**The data**
-- ==== Sys2Proof/Frames.lean ====
section
/-! DEFINITION. Frames.lean: for each command the parts of the machine it may change: everything else is the same after it.
A flag stands with its occurrence counter (R333); a unit's name stands for all of its own state. The commands that write any register
of the map (REG_WRITE, REG_MASKWRITE, REGISTER_WRITE, IDX_DATA_ACCESS and the single-register writes) have statements of their own. -/
namespace Sys2Proof
open Sys2Proof.Machine

/-- What the commands of the station at work and the executive (R11 to R65) may change. -/
def stationFrame : Instr → Option (List Area)
  | .ownLineStopped => some [.unit .own]
  | .partnerLineQuiet => some [.unit .own, .unit .can]
  | .huskHold .. => some [.unit .own, .unit .exe, .unit .hz, .unit .fch, .unit .grd, .unit .gmu, .unit .wnt, .unit .spr,
      .unit .cmd, .unit .net, .unit .can, .unit .sbk, .unit .pnl, .unit .sup, .ctr Reg.grdSnapRef, .ctr Reg.pnlSnapRef,
      .flag Reg.grdFlags 1, .flag Reg.grdFlags 3, .flag Reg.memFlags 6]
  | .huskRelease .. => some [.unit .own]
  | .timestampBroadcast .. => some [.unit .now]
  | .ack .. => some [.unit .own, .unit .fch, .unit .grd, .unit .gmu, .unit .pair, .unit .cmd, .unit .net, .unit .can, .unit .sbk,
      .ctr Reg.gmuSnapSheds, .ctr Reg.grdSnapRef, .ctr Reg.ppdSnapAckmax, .flag Reg.cmdFlags 4, .flag Reg.gmuFlags 4,
      .flag Reg.grdFlags 1, .flag Reg.grdFlags 3]
  | .ackLate => some [.unit .own, .unit .exe, .unit .hz, .unit .fch, .unit .grd, .unit .gmu, .unit .wnt, .unit .pair, .unit .cmd,
      .unit .net, .unit .can, .unit .sbk, .ctr Reg.gmuSnapSheds, .ctr Reg.grdSnapRef, .flag Reg.cmdFlags 4, .flag Reg.gmuFlags 4,
      .flag Reg.grdFlags 1, .flag Reg.grdFlags 3, .flag Reg.hzFlags 3, .flag Reg.hzFlags 4, .flag Reg.hzFlags 5,
      .flag Reg.ppdFlags 10, .flag Reg.ppdFlags 2, .flag Reg.ppdFlags 3]
  | .baseCycleBoundary => some [.unit .own, .unit .exe, .unit .hz, .unit .fch, .unit .grd, .unit .gmu, .unit .wnt, .unit .pair,
      .unit .spr, .unit .cmd, .unit .net, .unit .can, .unit .sbk, .unit .sup, .ctr Reg.exeSnapRel, .ctr Reg.exeSnapSkip,
      .ctr Reg.gmuSnapSheds, .ctr Reg.grdSnapRef, .ctr Reg.ppdSnapPeak, .flag Reg.cmdFlags 4, .flag Reg.exeFlags 0,
      .flag Reg.exeFlags 1, .flag Reg.gmuFlags 4, .flag Reg.grdFlags 1, .flag Reg.grdFlags 3, .flag Reg.hzFlags 3,
      .flag Reg.hzFlags 4, .flag Reg.hzFlags 5, .flag Reg.ppdFlags 10, .flag Reg.ppdFlags 2]
  | .taskEnd .. => some [.unit .own, .unit .exe, .unit .hz, .unit .fch, .unit .grd, .unit .gmu, .unit .pair, .unit .cmd,
      .unit .net, .unit .can, .unit .sbk, .ctr Reg.exeSnapMaxexec, .ctr Reg.gmuSnapSheds, .ctr Reg.grdSnapRef,
      .flag Reg.cmdFlags 4, .flag Reg.gmuFlags 4, .flag Reg.grdFlags 1, .flag Reg.grdFlags 3]
  | .moduleFault .. => some [.unit .free, .unit .own, .unit .exe, .unit .hz, .unit .fch, .unit .grd, .unit .wnt, .unit .pair,
      .unit .spr, .unit .cmd, .unit .net, .unit .sbk, .unit .sup, .ctr Reg.grdSnapRef, .flag Reg.cmdFlags 4, .flag Reg.grdFlags 1,
      .flag Reg.grdFlags 3, .flag Reg.hzFlags 3, .flag Reg.hzFlags 4, .flag Reg.hzFlags 5, .flag Reg.ppdFlags 10,
      .flag Reg.ppdFlags 2, .flag Reg.sprFlags 2]
  | .retainStoreWrite => some [.unit .exe, .unit .grd, .unit .spr, .unit .net, .unit .sup]
  | .stopEnter => some [.unit .own, .unit .exe, .unit .hz, .unit .fch, .unit .grd, .unit .gmu, .unit .wnt, .unit .spr, .unit .cmd,
      .unit .net, .unit .sbk, .unit .sup, .ctr Reg.grdSnapRef, .flag Reg.cmdFlags 4, .flag Reg.grdFlags 1, .flag Reg.grdFlags 3]
  | .stopGraceExpiry => some [.unit .own, .unit .exe, .unit .hz, .unit .fch, .unit .grd, .unit .gmu, .unit .wnt, .unit .spr,
      .unit .cmd, .unit .net, .unit .sbk, .unit .sup, .ctr Reg.grdSnapRef, .flag Reg.cmdFlags 4, .flag Reg.grdFlags 1,
      .flag Reg.grdFlags 3]
  | .restartBoundary => some [.unit .exe]
  | .swapReady => some [.unit .pair, .unit .cmd]
  | .handoverDrained => some [.unit .exe, .unit .pair]
  | .handoverDrainExpiry => some [.unit .own, .unit .exe, .unit .hz, .unit .fch, .unit .grd, .unit .gmu, .unit .wnt, .unit .pair,
      .unit .spr, .unit .cmd, .unit .net, .unit .sbk, .ctr Reg.grdSnapRef, .flag Reg.cmdFlags 4, .flag Reg.grdFlags 1,
      .flag Reg.grdFlags 3, .flag Reg.hzFlags 3, .flag Reg.hzFlags 4, .flag Reg.hzFlags 5, .flag Reg.ppdFlags 1,
      .flag Reg.ppdFlags 2]
  | .imageCheckDone .. => some [.unit .exe, .unit .cmd, .unit .sbk, .ctr Reg.truSnapFail, .ctr Reg.truSnapVerify,
      .flag Reg.cmdFlags 1, .flag Reg.cmdFlags 2, .flag Reg.cmdFlags 4, .flag Reg.truFlags 0, .flag Reg.truFlags 1]
  | .start .. => some [.unit .exe, .unit .fch, .unit .cmd, .ctr Reg.exeSnapMaxexec, .ctrsOf 2]
  | .stop .. => some [.unit .exe, .unit .cmd]
  | .warm .. => some [.unit .staged, .unit .own, .unit .exe, .unit .hz, .unit .fch, .unit .grd, .unit .gmu, .unit .pair,
      .unit .spr, .unit .cmd, .unit .net, .unit .can, .unit .sbk, .unit .sup, .ctr Reg.exeSnapMaxexec, .ctr Reg.gmuSnapSheds,
      .ctr Reg.grdSnapRef, .inForce Reg.fchAicfg, .inForce Reg.fchAocfg, .inForce Reg.fchAosafe, .inForce Reg.fchDicfg,
      .inForce Reg.fchDocfg, .inForce Reg.fchMode, .inForce Reg.fchPulsecfg, .inForce Reg.fchStopcfg, .inForce Reg.grdChload,
      .reg Reg.fchAicfg, .reg Reg.fchAocfg, .reg Reg.fchAosafe, .reg Reg.fchCtrl, .reg Reg.fchDicfg, .reg Reg.fchDocfg,
      .reg Reg.fchMode, .reg Reg.fchPulsecfg, .reg Reg.fchStopcfg, .reg Reg.grdChload, .flag Reg.canFlags 5, .flag Reg.cmdFlags 4,
      .flag Reg.exeFlags 2, .flag Reg.gmuFlags 4, .flag Reg.grdFlags 1, .flag Reg.grdFlags 3, .flag Reg.hzFlags 1, .ctrsOf 2,
      .inForceOf 0xA, .inForceOf 5, .regsOf 0xA, .regsOf 5]
  | .cold .. => some [.unit .staged, .unit .own, .unit .exe, .unit .hz, .unit .fch, .unit .grd, .unit .gmu, .unit .pair,
      .unit .spr, .unit .cmd, .unit .net, .unit .can, .unit .sbk, .unit .sup, .ctr Reg.exeSnapMaxexec, .ctr Reg.gmuSnapSheds,
      .ctr Reg.grdSnapRef, .inForce Reg.fchAicfg, .inForce Reg.fchAocfg, .inForce Reg.fchAosafe, .inForce Reg.fchDicfg,
      .inForce Reg.fchDocfg, .inForce Reg.fchMode, .inForce Reg.fchPulsecfg, .inForce Reg.fchStopcfg, .inForce Reg.grdChload,
      .reg Reg.fchAicfg, .reg Reg.fchAocfg, .reg Reg.fchAosafe, .reg Reg.fchCtrl, .reg Reg.fchDicfg, .reg Reg.fchDocfg,
      .reg Reg.fchMode, .reg Reg.fchPulsecfg, .reg Reg.fchStopcfg, .reg Reg.grdChload, .flag Reg.canFlags 5, .flag Reg.cmdFlags 4,
      .flag Reg.gmuFlags 4, .flag Reg.grdFlags 1, .flag Reg.grdFlags 3, .flag Reg.hzFlags 1, .ctrsOf 2, .inForceOf 0xA,
      .inForceOf 5, .regsOf 0xA, .regsOf 5]
  | .swapPrepare .. => some [.unit .pair, .unit .cmd]
  | .changeReport .. => some [.unit .cmd]
  | .forceSet .. => some [.unit .own, .unit .exe, .unit .fch, .unit .grd, .unit .pair, .unit .spr, .unit .cmd, .unit .net,
      .unit .sup, .ctr Reg.grdSnapRef, .flag Reg.exeFlags 4, .flag Reg.grdFlags 1, .flag Reg.grdFlags 3]
  | .forceClear .. => some [.unit .own, .unit .exe, .unit .fch, .unit .grd, .unit .pair, .unit .spr, .unit .cmd, .unit .net,
      .unit .sup, .ctr Reg.grdSnapRef, .flag Reg.grdFlags 1, .flag Reg.grdFlags 3]
  | .forceClearAll .. => some [.unit .own, .unit .exe, .unit .fch, .unit .grd, .unit .pair, .unit .spr, .unit .cmd, .unit .net,
      .unit .sup, .ctr Reg.grdSnapRef, .flag Reg.grdFlags 1, .flag Reg.grdFlags 3]
  | .partnerLineEdge => some [.unit .own, .unit .pair]
  | _ => none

**Exercise**
Identify every line above that includes the word "gmuFlags", and show those lines.

**Answer to this task**
      .ctr Reg.gmuSnapSheds, .ctr Reg.grdSnapRef, .ctr Reg.ppdSnapAckmax, .flag Reg.cmdFlags 4, .flag Reg.gmuFlags 4,
      .unit .net, .unit .can, .unit .sbk, .ctr Reg.gmuSnapSheds, .ctr Reg.grdSnapRef, .flag Reg.cmdFlags 4, .flag Reg.gmuFlags 4,
      .flag Reg.exeFlags 1, .flag Reg.gmuFlags 4, .flag Reg.grdFlags 1, .flag Reg.grdFlags 3, .flag Reg.hzFlags 3,
      .flag Reg.cmdFlags 4, .flag Reg.gmuFlags 4, .flag Reg.grdFlags 1, .flag Reg.grdFlags 3]
      .flag Reg.exeFlags 2, .flag Reg.gmuFlags 4, .flag Reg.grdFlags 1, .flag Reg.grdFlags 3, .flag Reg.hzFlags 1, .ctrsOf 2,
      .flag Reg.gmuFlags 4, .flag Reg.grdFlags 1, .flag Reg.grdFlags 3, .flag Reg.hzFlags 1, .ctrsOf 2, .inForceOf 0xA,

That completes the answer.